Example of Sample File

Title       Metagenomics

#SampleID   Type    Path    lane
Sample1     Forward /path/to/Sample1_F1.fastq.gz 1
Sample1     Forward /path/to/Sample1_F2.fastq.gz 2
Sample1     Reverse /path/to/Sample1_R1.fastq.gz 1
Sample1     Reverse /path/to/Sample1_R2.fastq.gz 2
Sample2     Forward /path/to/Sample2_F1.fastq.gz 1
Sample2     Reverse /path/to/Sample2_R1.fastq.gz 1
Sample2     Forward /path/to/Sample2_F2.fastq.gz 2
Sample2     Reverse /path/to/Sample2_R2.fastq.gz 2

Download

The workflow file is available here

Quick start with conda

For easy setup of the workflow, including a sample dataset, use the following instructions for complete installation with conda:

  1. Download the conda environment definition file:

    You can download the Metagenomics_conda.yaml file here, or programatically with:

    curl -LO https://raw.githubusercontent.com/bioinfo-core-BGU/neatseq-flow-modules/master/docs/source/_extra/Metagenomics_conda.yaml
    
  2. Create and activate a conda environment with all the required programs:

    conda env create -f Metagenomics_conda.yaml
    source activate Metagenomics
    
  3. Create a sample file. It should look like the following, only the file names should be replaced with absolute file names:

    Title   Trinity_example
    
    #SampleID       Type    Path
    Sample1 Forward 00.Raw_reads/reads.left.fq.gz
    Sample1 Reverse 00.Raw_reads/reads.right.fq.gz
    

    Tip

    To get the full path to a file, use the following command:

    readlink -f 00.Raw_reads/reads.left.fq.gz
    
  4. Create a directory for your databases. Save the location of the directory in $DBDIR.

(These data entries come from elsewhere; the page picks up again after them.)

theorem State.rereadDone_only {m : Image} {crcA : Nat} {crcB : Nat} (h : Only P s u) (h1 : P .rereading) (h2 : P .tongs) (h3 : Covers P envelopeParts) (h4 : P .cfgDue) (h5 : P (.obj SF_CRC_CONFIRMED)) (h6 : P (.obj SF_CFG_STATE)) (h7 : P .raised) (h8 : P (.obj SF_LAST_CODE)) (h9 : P .leftZero) (h10 : P (.obj SF_OUTPUTS)) (h11 : P (.obj SF_CH_FAULT)) (h12 : P (.obj SF_TG_STATE)) (h13 : ∀ (y1 : Fin 4), P (.obj (SF_REQ_SAFE ↑y1))) (h14 : ∀ (y1 : Fin 4), P (.obj (SF_STATE ↑y1))) (h15 : ∀ (y1 : Fin 4), P (.obj (SF_STATUS ↑y1))) (h16 : ∀ (y1 : Fin 4), P (.obj (SF_SPEED_A ↑y1))) (h17 : ∀ (y1 : Fin 4), P (.obj (SF_SPEED_B ↑y1))) (h18 : ∀ (y1 : Fin 4), P (.obj (SF_POS_A ↑y1))) (h19 : ∀ (y1 : Fin 4), P (.obj (SF_POS_B ↑y1))) (h20 : ∀ (y1 : Fin 4), P (.obj (SF_SOS_POS ↑y1))) (h21 : ∀ (y1 : Fin 4), P (.obj (SF_CAUSE ↑y1))) (h22 : ∀ (y1 : Fin 4), P (.obj (A_REF_STATE ↑y1))) (h23 : ∀ (y1 : Fin 4), P (.ax y1)) (h24 : ∀ (y1 : Fin 48), P (.slot y1)) (h25 : ∀ (y1 : Fin 6), P (.sec y1)) (h26 : ∀ (y1 : Fin 18), P (.hb y1)) (h27 : P (.obj S_BLW_ACTIVE)) (h28 : ∀ (y1 : Fin 18), P (.obj (S_GATE_I ↑y1))) :
    Only P s (State.rereadDone u m crcA crcB) := by
  with_reducible
    unfold State.rereadDone
    repeat' first | assumption | apply Only.set | apply Only.ite | apply State.jConfig_only | apply State.loadConfig_only | apply State.syncTongs_only | exact h13 _ | exact h14 _ | exact h15 _ | exact h16 _ | exact h17 _ | exact h18 _ | exact h19 _ | exact h20 _ | exact h21 _ | exact h22 _ | exact h23 _ | exact h24 _ | exact h25 _ | exact h26 _ | exact h28 _ | intro _ | dsimp only | split | apply Only.w_rereading

theorem State.refuseConfig_only {code : Nat} {chk : Nat} (h : Only P s u) (h1 : P (.obj SF_CFG_RESULT)) (h2 : P .raised) (h3 : P (.obj SF_LAST_CODE)) :
    Only P s (State.refuseConfig u code chk) := by
  with_reducible
    unfold State.refuseConfig
    repeat' first | assumption | apply Only.set | apply State.jConfig_only | intro _ | dsimp only | split

theorem State.sealBegin_only (h : Only P s u) (h1 : P (.obj SF_CFG_STATE)) (h2 : P (.obj SF_CFG_SEAL)) :
    Only P s (State.sealBegin u) := by
  with_reducible
    unfold State.sealBegin
    repeat' first | assumption | apply Only.set | intro _ | dsimp only | split

theorem State.unsealNow_only (h : Only P s u) (h1 : P (.obj SF_CFG_STATE)) (h2 : P (.obj SF_CFG_SEAL)) :
    Only P s (State.unsealNow u) := by
  with_reducible
    unfold State.unsealNow
    repeat' first | assumption | apply Only.set | intro _ | dsimp only | split

theorem State.confirmBegin_only (h : Only P s u) (h1 : P (.obj SF_CFG_STATE)) (h2 : P (.obj SF_COMMISSION)) (h3 : P (.obj SF_CFG_SEAL)) (h4 : P (.obj SF_CFG_OWNER)) (h5 : P .confirming) :
    Only P s (State.confirmBegin u) := by
  with_reducible
    unfold State.confirmBegin
    repeat' first | assumption | apply State.endCommission_only | intro _ | dsimp only | split | apply Only.w_confirming

theorem State.takeWords_only {c : Fin 2} {bs : Bytes} (h : Only P s u) (h1 : P .tongs) :
    Only P s (State.takeWords u c bs) := by
  with_reducible
    unfold State.takeWords
    repeat' first | assumption | apply Only.each | apply Only.ite | apply State.modCax_only | intro _ | dsimp only | split

theorem State.addStops_only {c : Fin 2} {bs : Bytes} (h : Only P s u) (h1 : P .tongs) :
    Only P s (State.addStops u c bs) := by
  with_reducible
    unfold State.addStops
    repeat' first | assumption | apply Only.each | apply Only.ite | apply State.modCax_only | intro _ | dsimp only | split

theorem State.pair_only {c : Fin 2} {p : Fin 2} {sq : Nat} {bs : Bytes} (h : Only P s u) (h1 : P .tongs) (h2 : P (.obj SF_TG_SEQ_RX)) (h3 : P (.obj SF_TG_MISMATCH)) :
    Only P s (State.pair u c p sq bs) := by
  with_reducible
    unfold State.pair
    repeat' first | assumption | apply Only.set | apply Only.inc | apply Only.ite | apply State.addStops_only | apply State.modChan_only | apply State.takeWords_only | intro _ | exact Only.of_pair ‹_ = (_, _)› ‹_› | apply Only.of_pair ‹_ = (_, _)› | dsimp only | split

theorem State.receiveCopy_only {c : Fin 2} {p : Fin 2} {bs : Bytes} (h : Only P s u) (h1 : P (.obj SF_TG_BAD0)) (h2 : P (.obj SF_TG_BAD1)) (h3 : P .tongs) (h4 : P (.obj SF_TG_SEQ_RX)) (h5 : P (.obj SF_TG_MISMATCH)) (h6 : P (.obj SF_TG_DUP)) :
    Only P s (State.receiveCopy u c p bs) := by
  with_reducible
    unfold State.receiveCopy
    repeat' first | assumption | apply Only.inc | apply Only.ite | apply State.modChan_only | apply State.pair_only | intro _ | exact Only.of_pair ‹_ = (_, _)› ‹_› | apply Only.of_pair ‹_ = (_, _)› | dsimp only | split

    export DBDIR=/path/to/databases_dir
    mkdir -p $DBDIR
    
  5. Install required databases

    Warning

    Installing the databases requires about 220 GB of disk space!

    Tip

    File Metagenomics_DBinstall_cmds.sh contains a script for installing all the databases described below.

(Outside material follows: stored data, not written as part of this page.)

theorem State.cycleBegins_only (h : Only P s u) (h1 : P .naz) (h2 : P (.obj NZ_STATE)) (h3 : P (.obj NZ_RING)) (h4 : P .raised) (h5 : ∀ (y1 : Fin 4), P (.ax y1)) (h6 : ∀ (y1 : Fin 4), P (.obj (A_DEV_TORQUE ↑y1))) (h7 : ∀ (y1 : Fin 4), P (.obj (A_START_STAGE ↑y1))) (h8 : ∀ (y1 : Fin 48), P (.slot y1)) (h9 : ∀ (y1 : Fin 6) (y2 : Fin 3), P (.hb (hbOf y1 y2))) (h10 : ∀ (y1 : Fin 6) (y2 : Fin 3), P (.obj (S_GATE_I ↑(hbOf y1 y2)))) (h11 : ∀ (y1 : Fin 6), P (.sec y1)) (h12 : ∀ (y1 : Fin 4), P (.obj (A_REF_STATE ↑y1))) (h13 : ∀ (y1 : Fin 4), P (.obj (A_POS_REF ↑y1))) (h14 : ∀ (y1 : Fin 4), P (.obj (A_PROF_SPEED ↑y1))) (h15 : ∀ (y1 : Fin 4), P (.obj (A_PROF_ACCEL ↑y1))) (h16 : ∀ (y1 : Fin 4), P (.obj (A_FAULT_STATE ↑y1))) (h17 : ∀ (y1 : Fin 4), P (.obj (A_MASTER_AGE ↑y1))) (h18 : P .outs) (h19 : ∀ (y1 : Fin 4), P (.obj (A_FUS_CORR ↑y1))) :
    Only P s (State.cycleBegins u) := by
  with_reducible
    unfold State.cycleBegins
    repeat' first | assumption | apply Only.set | apply Only.modAx | apply Only.each | apply Only.ite | apply State.applyCycle_only | apply State.applyMpos_only | apply State.changeCycle_only | apply State.jRing_only | apply State.masterCycle_only | apply State.modNaz_only | apply State.publishMpos_only | exact h5 _ | exact h6 _ | exact h7 _ | exact h8 _ | exact h9 _ _ | exact h10 _ _ | exact h11 _ | exact h12 _ | exact h13 _ | exact h14 _ | exact h15 _ | exact h16 _ | exact h17 _ | exact h19 _ | intro _ | exact Only.of_pair ‹_ = (_, _)› ‹_› | apply Only.of_pair ‹_ = (_, _)› | dsimp only | split

theorem State.stepToMaster_only {ref : Rat} {T : Nat} (h : Only P s u) (h1 : P .naz) (h2 : P (.obj NZ_STATE)) (h3 : P .clock) (h4 : P .tongs) (h5 : ∀ (y1 : Fin 6), P (.sec y1)) (h6 : ∀ (y1 : Fin 18), P (.hb y1)) (h7 : ∀ (y1 : Fin 2), P (.enc y1)) (h8 : ∀ (y1 : Fin 4), P (.ax y1)) (h9 : ∀ (y1 : Fin 4), P (.gen y1)) (h10 : ∀ (y1 : Nat), P (.obj (SS_LOCK_EXPIRY y1))) (h11 : ∀ (y1 : Fin 6) (y2 : Fin 3), P (.obj (S_GATE_I ↑(hbOf y1 y2)))) (h12 : ∀ (y1 : Fin 6), P (.obj (S_TMIN_RAISE ↑y1))) (h13 : ∀ (y1 : Fin 6), P (.obj (S_PULSE_SUPPRESS ↑y1))) (h14 : ∀ (y1 : Fin 6), P (.obj (S_CMP_ACTIVE ↑y1))) (h15 : P (.obj TB_STEPS)) (h16 : P (.obj TB_LAST_STEP)) (h17 : P .raised) :
    Only P s (State.stepToMaster u ref T) := by
  with_reducible
    unfold State.stepToMaster
    repeat' first | assumption | apply Only.set | apply Only.ite | apply State.modNaz_only | apply State.stepTimebase_only | exact h5 _ | exact h6 _ | exact h7 _ | exact h8 _ | exact h9 _ | exact h10 _ | exact h11 _ _ | exact h12 _ | exact h13 _ | exact h14 _ | intro _ | exact Only.of_pair ‹_ = (_, _)› ‹_› | apply Only.of_pair ‹_ = (_, _)› | dsimp only | split

theorem State.syncJudge_only {off : Rat} (h : Only P s u) (h1 : P (.obj NZ_OFFSET)) (h2 : P .freeCtr) (h3 : P (.obj NZ_RATE)) (h4 : P .naz) (h5 : P (.obj NZ_SYNC)) (h6 : P .raised) :
    Only P s (State.syncJudge u off) := by
  with_reducible
    unfold State.syncJudge
    repeat' first | assumption | apply Only.set | apply Only.free | apply Only.ite | apply State.jNaz_only | apply State.modNaz_only | intro _ | exact Only.of_pair ‹_ = (_, _)› ‹_› | apply Only.of_pair ‹_ = (_, _)› | dsimp only | split

theorem State.cycleFrame_only {p : Fin 2} {src : Nat} {pay : Bytes} {serial : Nat} (h : Only P s u) (h1 : P .naz) (h2 : P (.obj NZ_STATE)) (h3 : P .clock) (h4 : P .tongs) (h5 : ∀ (y1 : Fin 6), P (.sec y1)) (h6 : ∀ (y1 : Fin 18), P (.hb y1)) (h7 : ∀ (y1 : Fin 2), P (.enc y1)) (h8 : ∀ (y1 : Fin 4), P (.ax y1)) (h9 : ∀ (y1 : Fin 4), P (.gen y1)) (h10 : ∀ (y1 : Nat), P (.obj (SS_LOCK_EXPIRY y1))) (h11 : ∀ (y1 : Fin 6) (y2 : Fin 3), P (.obj (S_GATE_I ↑(hbOf y1 y2)))) (h12 : ∀ (y1 : Fin 6), P (.obj (S_TMIN_RAISE ↑y1))) (h13 : ∀ (y1 : Fin 6), P (.obj (S_PULSE_SUPPRESS ↑y1))) (h14 : ∀ (y1 : Fin 6), P (.obj (S_CMP_ACTIVE ↑y1))) (h15 : P (.obj TB_STEPS)) (h16 : P (.obj TB_LAST_STEP)) (h17 : P .raised) (h18 : P (.obj NZ_OFFSET)) (h19 : P .freeCtr) (h20 : P (.obj NZ_RATE)) (h21 : P (.obj NZ_SYNC)) (h22 : P (.obj NZ_MASTER)) (h23 : P .routes) (h24 : P (.obj SS_COUNT)) (h25 : P (.obj SS_GUAR_SUM)) (h26 : P (.obj SS_ROUTES)) (h27 : P .flights) (h28 : P .outs) (h29 : P (.can 0)) (h30 : P (.can 1)) (h31 : P .sessions) (h32 : P .hostOut) (h33 : P .best) (h34 : P .bestAt) (h35 : ∀ (y1 : Fin 48), P (.slot y1)) (h36 : P .txs) (h37 : P (.obj TX_OPEN_COUNT)) (h38 : P (.obj TX_PROOF_USED)) (h39 : P (.obj TX_ABORTS)) (h40 : P (.obj C_CLAIM)) (h41 : P (.obj C_OWNER)) (h42 : ∀ (y1 : Fin 4), P (.obj (G_STATE ↑y1))) (h43 : ∀ (y1 : Fin 4), P (.obj (G_VALUE ↑y1))) (h44 : P .cap) (h45 : P (.obj C_STATE)) (h46 : P (.obj C_VERSION)) (h47 : Covers P configParts) (h48 : P (.obj SF_CFG_STATE)) (h49 : P (.obj SF_COMMISSION)) (h50 : P (.obj SF_CFG_SEAL)) (h51 : P (.obj SF_CFG_OWNER)) (h52 : P (.obj SF_LAST_CODE)) (h53 : P .rereading) (h54 : P .freed) (h55 : P .queue) (h56 : P (.obj NZ_STANDBY)) (h57 : ∀ (y1 : Fin 4), P (.obj (A_DEV_TORQUE ↑y1))) (h58 : ∀ (y1 : Fin 4), P (.obj (A_START_STAGE ↑y1))) (h59 : ∀ (y1 : Fin 4), P (.obj (A_REF_STATE ↑y1))) (h60 : ∀ (y1 : Fin 4), P (.obj (A_POS_REF ↑y1))) (h61 : ∀ (y1 : Fin 4), P (.obj (A_PROF_SPEED ↑y1))) (h62 : ∀ (y1 : Fin 4), P (.obj (A_PROF_ACCEL ↑y1))) (h63 : ∀ (y1 : Fin 4), P (.obj (A_FAULT_STATE ↑y1))) (h64 : ∀ (y1 : Fin 4), P (.obj (A_SECTIONS ↑y1))) (h65 : ∀ (y1 : Fin 4), P (.obj (A_CASCADE_SECTIONS ↑y1))) (h66 : ∀ (y1 : Fin 4), P (.obj (A_FUS_CORR ↑y1))) (h67 : ∀ (y1 : Fin 4), P (.obj (A_FUS_DEV_DROPPED ↑y1))) (h68 : P (.obj (ST_GRANTS 4))) (h69 : P (.obj ST_MAX_WAIT)) (h70 : P (.obj ST_BUSY)) (h71 : P .port) (h72 : P (.obj NZ_LATE)) :
    Only P s (State.cycleFrame u p src pay serial) := by
  with_reducible
    unfold State.cycleFrame
    repeat' first | assumption | apply Only.set | apply Only.inc | apply Only.ite | apply State.cyclic_only | apply State.dropRoutes_only | apply State.modNaz_only | apply State.stepToMaster_only | apply State.syncJudge_only | exact h5 _ | exact h6 _ | exact h7 _ | exact h8 _ | exact h9 _ | exact h10 _ | exact h11 _ _ | exact h12 _ | exact h13 _ | exact h14 _ | exact h35 _ | exact h42 _ | exact h43 _ | exact h57 _ | exact h58 _ | exact h59 _ | exact h60 _ | exact h61 _ | exact h62 _ | exact h63 _ | exact h64 _ | exact h65 _ | exact h66 _ | exact h67 _ | intro _ | dsimp only | split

    Execution might take a while due to the large datasetb being downloaded, therefore it is recommended to execute as follows (After setting $DBDIR!!!):

    curl -LO https://raw.githubusercontent.com/bioinfo-core-BGU/neatseq-flow-modules/master/docs/source/_extra/Metagenomics_DBinstall_cmds.sh
    nohup bash Metagenomics_DBinstall_cmds.sh &
    
    MetaPhlAn2

    Running MetaPhlAn2 will download the database for you:

    metaphlan2.py \
        --input_type fastq \
        --bowtie2_exe bowtie2 \
        --bowtie2db $DBDIR/MetaPhlAn_temp
    
    Kraken2

    Installing Kraken2 database takes a long time and requires about 100 GB of disk space.

    mkdir -p $DBDIR/kraken2
    kraken2-build \
        --standard \
        --threads 10 \
        --db $DBDIR/kraken2
    

    Attention

    If rsync dosen’t work for you, you can try adding the --use-ftp to the kraken2-build command to use wget instead.

    krona
    ktUpdateTaxonomy.sh $DBDIR/krona/taxonomy
    
    Kaiju

    Kaiju provides different databases for downloading. To get a list of options, just execute kaiju-makedb with no arguments:

    The following commands demonstrate how to get the nr database including eukaryotes (nr_euk) and the progenomes database.

    mkdir -p $DBDIR/kaiju
    cd $DBDIR/kaiju
    kaiju-makedb -s progenomes -t 10
    kaiju-makedb -s nr_euk -t 10
    cd -
    
    HUMAnN2

    Online help on downloading databases.

    mkdir -p databases/HUMAnN2
    humann2_databases --download chocophlan full  $DBDIR/HUMAnN2
    humann2_databases --download uniref uniref90_diamond  $DBDIR/HUMAnN2/uniref90
    humann2_databases --download uniref uniref50_diamond  $DBDIR/HUMAnN2/uniref50
    
    humann2_config --update database_folders nucleotide $DBDIR/HUMAnN2/chocophlan
    humann2_config --update database_folders protein $DBDIR/HUMAnN2/uniref90
    

    Attention

    The commands download the recommended translated databases. For other options, see the Download a translated search database section of the HUMAnN2 tutorial.

  6. Get the parameter file with:

    curl -LO https://raw.githubusercontent.com/bioinfo-core-BGU/neatseq-flow-modules/master/Workflows/Metagenomics.yaml
    
  7. Settings to set in the parameter file

    You will have to make some changes to the parameter file to suit your needs:

    • Set the parameters in the Global_params section to suit your cluster. Alternatively, set Executor to Local for running on a single machine.

    • In the Vars section, set database_prefix to the location of your databases dir, which is the value of $DBDIR set above. If $DBDIR is set, you can use the following sed command to set the database_prefix correctly:

      sed -i s+\$DBdir+$DBDIR+ Metagenomics.yaml
      
    • In Vars.databases.kaiju, you will have to make sure the value of fmi fits the database you decide to use. In the provided parameter file, the nr_euk is set. The equivalent fmi value for the progenomes database is commented out.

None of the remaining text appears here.